= Saint Maighneann =

Saint Maighneann was a Christian abbot in the 7th century who lived in Dublin, Ireland in an area now known as Kilmainham. Some of his teachings were recorded in a 15th-century manuscript titled A Life of St Maighneann, an Irish saint of the seventh century.

==History==
Maighnean is thought to have lived during the first half of the 7th century CE. He set up his church on a ridge between two rivers, the River Liffey and the River Camac and presided there as abbot, though in some instances he is referred to with the title bishop. Maighneann was followed by twenty-seven monks who travelled with him during pilgrimages around the country. He visited several other Irish saints including Saint Maelruain of Tallaght, Saint Dublitir of Fingal and Saint Finnin of Strangford. While at Tallaght he made his confession to Saint Maelruain. Maelruain considered Maighneann lazy because he shied away from manual labour. Nonetheless, Maelruain praised Maighneann for keeping his ritual fire, which he kept constantly alight for over thirty years. Such was Maighneann's fame that the historic area of Kilmainham was named after his church "Cill Mhaighneann." Subsequently two famous buildings Kilmainham Priory, established by Strongbow after his invasion in 1169, and survived until it was suppressed by Henry VIII, and The Royal Hospital Kilmainham which was built by the Duke of Ormonde in 1680 occupied the same site.

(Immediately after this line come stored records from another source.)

-- ==== Sys2Proof/Machine/Dispatch.lean ====
section
/-!
DEFINITION. The meaning of each command: one arm for every row of the opcode table.
-/
namespace Sys2Proof.Machine
open Sys2Proof
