/-- STAGE and VERIFY that nothing refuses open a session of their owner: STAGE takes the source's address and length as they stand, marks the inactive bank INVALID, erases it and writes, VERIFY checks it. A refused STAGE shows the result and enters the juridical record like a staged one. STAGE_WRITE_DONE programs the bank with the image (for Edivo the bytes it has transferred, for host software the source's length of at most 30 MiB) and goes on to verification, or fails with 0x10 or 0x11. STAGE_VERIFY_DONE fails with the check's code, or with 0x14 for an older serial, or ends STAGED with the image's serial and sections and its differences from the running configuration. STAGE_ABORT of the session's owner ends the session. -/
def Obligations.StagingCommandsAct : Prop :=
  (∀ (s : State) (o : Owner) (d : Bool),
    s.stageRefusal = none →
    exec (.stage o d) s = .next ({ s with key := (s.key.setBank s.target .invalid).program s.target [], stg := { s.stg with st := .writing, owner := some o, result := 0, writtenMib := 0, downgrade := d, verifyOnly := false, source := (s.stg.addr, s.stg.len), stagedSerial := 0, stagedDigest := [], stagedSecs := [], diffs := [], copyErased := false } }.stageEntry "STAGE" d.toNat)) ∧
  (∀ (s : State) (o : Owner),
    s.stageRefusal = none →
    exec (.verify o) s = .next { s with stg := { s.stg with st := .verifying, owner := some o, result := 0, downgrade := false, verifyOnly := true, stagedSerial := 0, stagedDigest := [], stagedSecs := [], diffs := [], copyErased := false } }) ∧
  (∀ (s : State) (o : Owner) (d : Bool) (c : BitVec 8),
    s.stageRefusal = some c →
    exec (.stage o d) s = .next (((s.stageEntry "STAGE" d.toNat).stgResult c).stageEntry "STAGE_RESULT" c.toNat) ∧ exec (.verify o) s = .next { s with stg := { s.stg with result := c } }) ∧
  (∀ (s : State) (given image : List Byte),
    s.stg.st = .writing →
    s.stg.owner = some .host →
    image = (padTo s.stg.source.2.toNat given).take 31457280 →
    exec (.stageWriteDone (.ok given)) s = .next { s with key := (s.key.setBank s.target .written).program s.target image, stg := { s.stg with st := .verifying, writtenMib := (image.length + 1048575) / 1048576 } }) ∧
  (∀ (s : State) (image : List Byte) (n : Fin 4),
    s.stg.st = .writing →
    s.stg.owner = some (.session n) →
    exec (.stageWriteDone (.ok image)) s = .next { s with key := (s.key.setBank s.target .written).program s.target (s.key.bankBytes s.target), stg := { s.stg with st := .verifying, writtenMib := ((s.key.bankBytes s.target).length + 1048575) / 1048576 } }) ∧
  (∀ (s : State),
    s.stg.st = .writing →
    exec (.stageWriteDone .keyWriteError) s = .next (s.stageFail 0x10 .invalid) ∧ exec (.stageWriteDone .hostReadError) s = .next (s.stageFail 0x11 .invalid)) ∧
  (∀ (s t u : State) (k : Key),
    s.stg.st = .verifying →
    s.key.present = some k →
    t = { s with stg := { s.stg with stagedSerial := serialOf (k.bank s.target) } } →
    u = { t with key := s.key.setBank s.target .verified } →
    exec (.stageVerifyDone ()) s = .next (match checkImage (k.bank s.target) none s.sec.custKey k.position s.fac.hwRev with | .inl r => t.stageFail (BitVec.ofNat 8 r.code) .written | .inr img => if img.hdr.serial < s.key.runSerial && !s.stg.downgrade then u.stageFail 0x14 .verified else ({ u with key := { u.key with key := u.key.key.map (fun (k : Key) => if s.key.selValid && !s.key.selCopy then { k with selB := [] } else { k with selA := [] }) }, stg := { u.stg with st := .staged, result := 0, stagedSecs := img.secs, diffs := diffsOf s.run img.secs, copyErased := true, stagedDigest := sha384 (manifestOf (k.bank s.target) img.hdr) } }.stageResult 0).raise 19)) ∧
  (∀ (s : State),
    s.stg.st = .verifying →
    s.key.present = none →
    exec (.stageVerifyDone ()) s = .next (s.stageFail 2 .invalid)) ∧
  (∀ (s : State) (o : Owner),
    s.stg.owner = some o →
    s.stg.st ≠ .idle →
    s.stg.switching = false →
    exec (.stageAbort o) s = .next s.stageAbort)

/-- SWITCH of the session's owner with a staged image, the key present without mismatch and every difference taken or restart-class, or in SAFE_HOLD, begins the selector write; else its result is 0x15. SELECTOR_WRITE_DONE then writes the copy not in use with the next generation, makes the staged bank ACTIVE and the running bank VERIFIED, takes over the staged digest and serial, notes a pending restart, ends the session and raises source 19; with the key gone the session fails with 0x10. -/
def Obligations.SwitchActivatesStagedBank : Prop :=
  (∀ (s : State) (o : Owner),
    s.switchOk o = true →
    exec (.switch o) s = .next { s with stg := { s.stg with switching := true } }) ∧
  (∀ (s : State) (o : Owner),
    s.switchOk o = false →
    exec (.switch o) s = .next { s with stg := { s.stg with result := 0x15 } }) ∧
  (∀ (s t : State) (k : Key),
    s.stg.switching = true →
    s.key.present = some k →
    s.key.selValid = true →
    t = { s with key := { ((s.key.setBank s.key.activeBank .verified).setBank s.target .active) with key := some (if s.key.selCopy then { k with selA := selectorPage (s.key.selGen + 1) s.target s.stg.stagedDigest } else { k with selB := selectorPage (s.key.selGen + 1) s.target s.stg.stagedDigest }), activeBank := s.target, selCopy := !s.key.selCopy, selValid := true, selGen := s.key.selGen + 1, loadedDigest := s.stg.stagedDigest, runSerial := s.stg.stagedSerial, pendingRestart := s.key.pendingRestart || s.stg.diffs.any (fun d => restartClass d.typ) }, stg := { s.stg with st := .idle, owner := none, result := 0, switching := false, stagedSecs := [], diffs := [] } } →
    exec .selectorWriteDone s = .next ((t.nvWrite 8 (fun d => { d with takenSecs := [] })).raise 19)) ∧
  (∀ (s t : State),
    s.stg.switching = true →
    s.key.present = none →
    s.stg.st = .staged →
    t = { s with stg := { s.stg with st := .failed, owner := none, result := 0x10, switching := false } }.raise 19 →
    exec .selectorWriteDone s = .next (if t.take.st = .preparing then t.abandonSet else t))
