-- ==== Sys2Proof/Laws/FramePower.lean ====
section
/-!
SUPPORT. The frames of Machine/Power.lean: every operation keeps the canonical form of the image memory, or leaves it alone, and
keeps the queue of waiting commands.
-/
namespace Sys2Proof.Machine
open Sys2Proof
set_option linter.all false
set_option maxRecDepth 20000
@[simp] theorem State.wakeUp_frame (s : State) (code : Nat) : (Memory.wf s.mem = true → Memory.wf (State.wakeUp s code).mem = true) ∧ (State.wakeUp s code).pending = s.pending := by
  unfold State.wakeUp
  dsimp only
  repeat' split
  all_goals exact ⟨fun h => by simp (maxDischargeDepth := 30) [h], by simp⟩
@[simp] theorem State.deferredRetry_frame (s : State) : (State.deferredRetry s).mem = s.mem ∧ (State.deferredRetry s).pending = s.pending := by simp [State.deferredRetry]
theorem execSupplyStartThreshold_frame (s : State) (u : State) (ho : execSupplyStartThreshold s = .next u) : (Memory.wf s.mem = true → Memory.wf u.mem = true) ∧ u.pending = s.pending := by
  unfold execSupplyStartThreshold at ho
  dsimp only at ho
  repeat' split at ho
  all_goals simp only [Host.Outcome.next.injEq, reduceCtorEq] at ho
  all_goals (subst ho; exact ⟨fun h => by simp (maxDischargeDepth := 30) [h], by simp⟩)
@[simp] theorem State.absent_frame (s : State) : (State.absent s).mem = s.mem ∧ (State.absent s).pending = s.pending := by simp [State.absent]
theorem execVinAbsenceBegin_frame (s : State) (u : State) (ho : execVinAbsenceBegin s = .next u) : u.mem = s.mem ∧ u.pending = s.pending := by
  simp only [execVinAbsenceBegin, Host.Outcome.next.injEq] at ho
  subst ho
  simp
theorem execFluctuationExpiry_frame (s : State) (u : State) (ho : execFluctuationExpiry s = .next u) : u.mem = s.mem ∧ u.pending = s.pending := by
  simp only [execFluctuationExpiry, Host.Outcome.next.injEq] at ho
  subst ho
  simp
theorem execSupplyLossDeclared_frame (s : State) (u : State) (ho : execSupplyLossDeclared s = .next u) : u.mem = s.mem ∧ u.pending = s.pending := by
  unfold execSupplyLossDeclared at ho
  dsimp only at ho
  repeat' split at ho
  all_goals simp only [Host.Outcome.next.injEq, reduceCtorEq] at ho
  all_goals (subst ho; simp)
theorem execVinReturn_frame (s : State) (u : State) (ho : execVinReturn s = .next u) : u.mem = s.mem ∧ u.pending = s.pending := by
  unfold execVinReturn at ho
  dsimp only at ho
  repeat' split at ho
  all_goals simp only [Host.Outcome.next.injEq, reduceCtorEq] at ho
  all_goals (subst ho; simp)
theorem execPfwAssert_frame (asserted : Bool) (s : State) (u : State) (ho : execPfwAssert asserted s = .next u) : (Memory.wf s.mem = true → Memory.wf u.mem = true) ∧ u.pending = s.pending := by
  unfold execPfwAssert at ho
  dsimp only at ho
  repeat' split at ho
  all_goals simp only [Host.Outcome.next.injEq, reduceCtorEq] at ho
  all_goals (subst ho; exact ⟨fun h => by simp (maxDischargeDepth := 30) [h], by simp⟩)
theorem execInternalRailFault_frame (s : State) (u : State) (ho : execInternalRailFault s = .next u) : (Memory.wf s.mem = true → Memory.wf u.mem = true) ∧ u.pending = s.pending := by
  unfold execInternalRailFault at ho
  dsimp only at ho
  repeat' split at ho
  all_goals simp only [Host.Outcome.next.injEq, reduceCtorEq] at ho
  all_goals (subst ho; exact ⟨fun h => by simp (maxDischargeDepth := 30) [h], by simp⟩)
theorem execInternalTempMeasure_frame (temps : List Int) (s : State) (u : State) (ho : execInternalTempMeasure temps s = .next u) : u.mem = s.mem ∧ u.pending = s.pending := by
  unfold execInternalTempMeasure at ho
  dsimp only at ho
  repeat' split at ho
  all_goals simp only [Host.Outcome.next.injEq, reduceCtorEq] at ho
  all_goals (subst ho; simp)
@[simp] theorem State.recovered_frame (s : State) : (State.recovered s).mem = s.mem ∧ (State.recovered s).pending = s.pending := by simp [State.recovered]
@[simp] theorem State.startComplete_frame (s : State) : (State.startComplete s).mem = s.mem ∧ (State.startComplete s).pending = s.pending := by simp [State.startComplete]
theorem execHoldupEnergyUpdate_frame (vinMv bankMv : Nat) (railsGood : Bool) (s : State) (u : State) (ho : execHoldupEnergyUpdate vinMv bankMv railsGood s = .next u) : u.mem = s.mem ∧ u.pending = s.pending := by
  unfold execHoldupEnergyUpdate at ho
  dsimp only at ho
  repeat' split at ho
  all_goals simp only [Host.Outcome.next.injEq, reduceCtorEq] at ho
  all_goals (subst ho; simp)
theorem execHoldupChargeStalled_frame (s : State) (u : State) (ho : execHoldupChargeStalled s = .next u) : u.mem = s.mem ∧ u.pending = s.pending := by
  unfold execHoldupChargeStalled at ho
  dsimp only at ho
  repeat' split at ho
  all_goals simp only [Host.Outcome.next.injEq, reduceCtorEq] at ho
  all_goals (subst ho; simp)
@[simp] theorem State.setFinding_frame (s : State) (b : Bool) : (State.setFinding s b).mem = s.mem ∧ (State.setFinding s b).pending = s.pending := ⟨rfl, rfl⟩
theorem execTimeBaseCheck_frame (ppm : Int) (s : State) (u : State) (ho : execTimeBaseCheck ppm s = .next u) : (Memory.wf s.mem = true → Memory.wf u.mem = true) ∧ u.pending = s.pending := by
  unfold execTimeBaseCheck at ho
  dsimp only at ho
  repeat' split at ho
  all_goals simp only [Host.Outcome.next.injEq, reduceCtorEq] at ho
  all_goals (subst ho; exact ⟨fun h => by simp (maxDischargeDepth := 30) [h], by simp⟩)
theorem execMtimeLoRead_frame (s : State) (u : State) (ho : execMtimeLoRead s = .next u) : u.mem = s.mem ∧ u.pending = s.pending := by
  simp only [execMtimeLoRead, Host.Outcome.next.injEq] at ho
  subst ho
  simp
theorem execUtcLoRead_frame (s : State) (u : State) (ho : execUtcLoRead s = .next u) : u.mem = s.mem ∧ u.pending = s.pending := by
  simp only [execUtcLoRead, Host.Outcome.next.injEq] at ho
  subst ho
  simp
theorem execCycleLoRead_frame (s : State) (u : State) (ho : execCycleLoRead s = .next u) : u.mem = s.mem ∧ u.pending = s.pending := by
  simp only [execCycleLoRead, Host.Outcome.next.injEq] at ho
  subst ho
  simp
theorem execCmdSeqLoRead_frame (src : Fin 64) (isIssued : Bool) (s : State) (u : State) (ho : execCmdSeqLoRead src isIssued s = .next u) : u.mem = s.mem ∧ u.pending = s.pending := by
  unfold execCmdSeqLoRead at ho
  dsimp only at ho
  repeat' split at ho
  all_goals simp only [Host.Outcome.next.injEq, reduceCtorEq] at ho
  all_goals (subst ho; simp)
theorem execUtcHoldover_frame (s : State) (u : State) (ho : execUtcHoldover s = .next u) : u.mem = s.mem ∧ u.pending = s.pending := by
  unfold execUtcHoldover at ho
  dsimp only at ho
  repeat' split at ho
  all_goals simp only [Host.Outcome.next.injEq, reduceCtorEq] at ho
  all_goals (subst ho; simp)
theorem execLeapSecond_frame (positive : Bool) (s : State) (u : State) (ho : execLeapSecond positive s = .next u) : u.mem = s.mem ∧ u.pending = s.pending := by
  unfold execLeapSecond at ho
  dsimp only at ho
  repeat' split at ho
  all_goals simp only [Host.Outcome.next.injEq, reduceCtorEq] at ho
  all_goals (subst ho; simp)
theorem execWakeTimerExpiry_frame (s : State) (u : State) (ho : execWakeTimerExpiry s = .next u) : (Memory.wf s.mem = true → Memory.wf u.mem = true) ∧ u.pending = s.pending := by
  unfold execWakeTimerExpiry at ho
  try dsimp only at ho
  repeat' split at ho
  all_goals (first | (simp only [reduceCtorEq] at ho; done) | (simp only [Host.Outcome.next.injEq] at ho; subst ho; refine ⟨fun h => ?_, ?_⟩ <;> simp (maxDischargeDepth := 30) [*]; done) | (simp only [Host.Outcome.next.injEq] at ho; subst ho; (refine ⟨fun h => ?_, ?_⟩) <;> simp (disch := ((try intros); (try dsimp only); (repeat' split) <;> (try simp (maxDischargeDepth := 30) [*]))) [*]; done) | skip)
@[simp] theorem State.hostModRequest_frame (s : State) (off : Bool) : (Memory.wf s.mem = true → Memory.wf (State.hostModRequest s off).mem = true) ∧ (State.hostModRequest s off).pending = s.pending := by
  unfold State.hostModRequest
  dsimp only
  repeat' split
  all_goals exact ⟨fun h => by simp (maxDischargeDepth := 30) [h], by simp⟩
theorem execHostOffRequest_frame (s : State) (u : State) (ho : execHostOffRequest s = .next u) : (Memory.wf s.mem = true → Memory.wf u.mem = true) ∧ u.pending = s.pending := by
  simp only [execHostOffRequest, Host.Outcome.next.injEq] at ho
  subst ho
  exact ⟨fun h => by simp [h], by simp⟩
theorem execHostOnRequest_frame (s : State) (u : State) (ho : execHostOnRequest s = .next u) : (Memory.wf s.mem = true → Memory.wf u.mem = true) ∧ u.pending = s.pending := by
  simp only [execHostOnRequest, Host.Outcome.next.injEq] at ho
  subst ho
  exact ⟨fun h => by simp [h], by simp⟩
theorem execHostRestart_frame (s : State) (u : State) (ho : execHostRestart s = .next u) : (Memory.wf s.mem = true → Memory.wf u.mem = true) ∧ u.pending = s.pending := by
  simp only [execHostRestart, Host.Outcome.next.injEq] at ho
  subst ho
  exact ⟨fun h => by simp [h], by simp⟩
theorem execStandstillInputChange_frame (asserted : Bool) (s : State) (u : State) (ho : execStandstillInputChange asserted s = .next u) : (Memory.wf s.mem = true → Memory.wf u.mem = true) ∧ u.pending = s.pending := by
  unfold execStandstillInputChange at ho
  dsimp only at ho
  repeat' split at ho
  all_goals simp only [Host.Outcome.next.injEq, reduceCtorEq] at ho
  all_goals (subst ho; exact ⟨fun h => by simp (maxDischargeDepth := 30) [h], by simp⟩)
@[simp] theorem State.judgeMotion_frame (s : State) : (State.judgeMotion s).mem = s.mem ∧ (State.judgeMotion s).pending = s.pending := by simp [State.judgeMotion]
theorem execMotionJudgement_frame (s : State) (u : State) (ho : execMotionJudgement s = .next u) : u.mem = s.mem ∧ u.pending = s.pending := by
  unfold execMotionJudgement at ho
  try dsimp only at ho
  repeat' split at ho
  all_goals (first | (simp only [reduceCtorEq] at ho; done) | (simp only [Host.Outcome.next.injEq] at ho; subst ho; simp; done) | (simp only [Host.Outcome.next.injEq] at ho; subst ho; simp (disch := ((try intros); (try dsimp only); (repeat' split) <;> (try simp (maxDischargeDepth := 30) [*]))); done) | skip)
theorem execStandstillConfirmed_frame (s : State) (u : State) (ho : execStandstillConfirmed s = .next u) : (Memory.wf s.mem = true → Memory.wf u.mem = true) ∧ u.pending = s.pending := by
  unfold execStandstillConfirmed at ho
  dsimp only at ho
  repeat' split at ho
  all_goals simp only [Host.Outcome.next.injEq, reduceCtorEq] at ho
  all_goals (subst ho; exact ⟨fun h => by simp (maxDischargeDepth := 30) [h], by simp⟩)
theorem execStabledFlushEnd_frame (s : State) (u : State) (ho : execStabledFlushEnd s = .next u) : u.mem = s.mem ∧ u.pending = s.pending := by
  unfold execStabledFlushEnd at ho
  try dsimp only at ho
  repeat' split at ho
  all_goals (first | (simp only [reduceCtorEq] at ho; done) | (simp only [Host.Outcome.next.injEq] at ho; subst ho; simp; done) | (simp only [Host.Outcome.next.injEq] at ho; subst ho; simp (disch := ((try intros); (try dsimp only); (repeat' split) <;> (try simp (maxDischargeDepth := 30) [*]))); done) | skip)
end Sys2Proof.Machine
end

Maighnean was also the subject of a 15th-century manuscript titled, A Life of St Maighneann, an Irish saint of the seventh century written by Ulliam Mac an Lega. In it, the manuscript contains a collection of his precepts on topics such as discipline and eschatology, and even a discussion on the Antichrist. Many of these discussions were derived from Maighnean's interactions with other saints that he visited during his lifetime.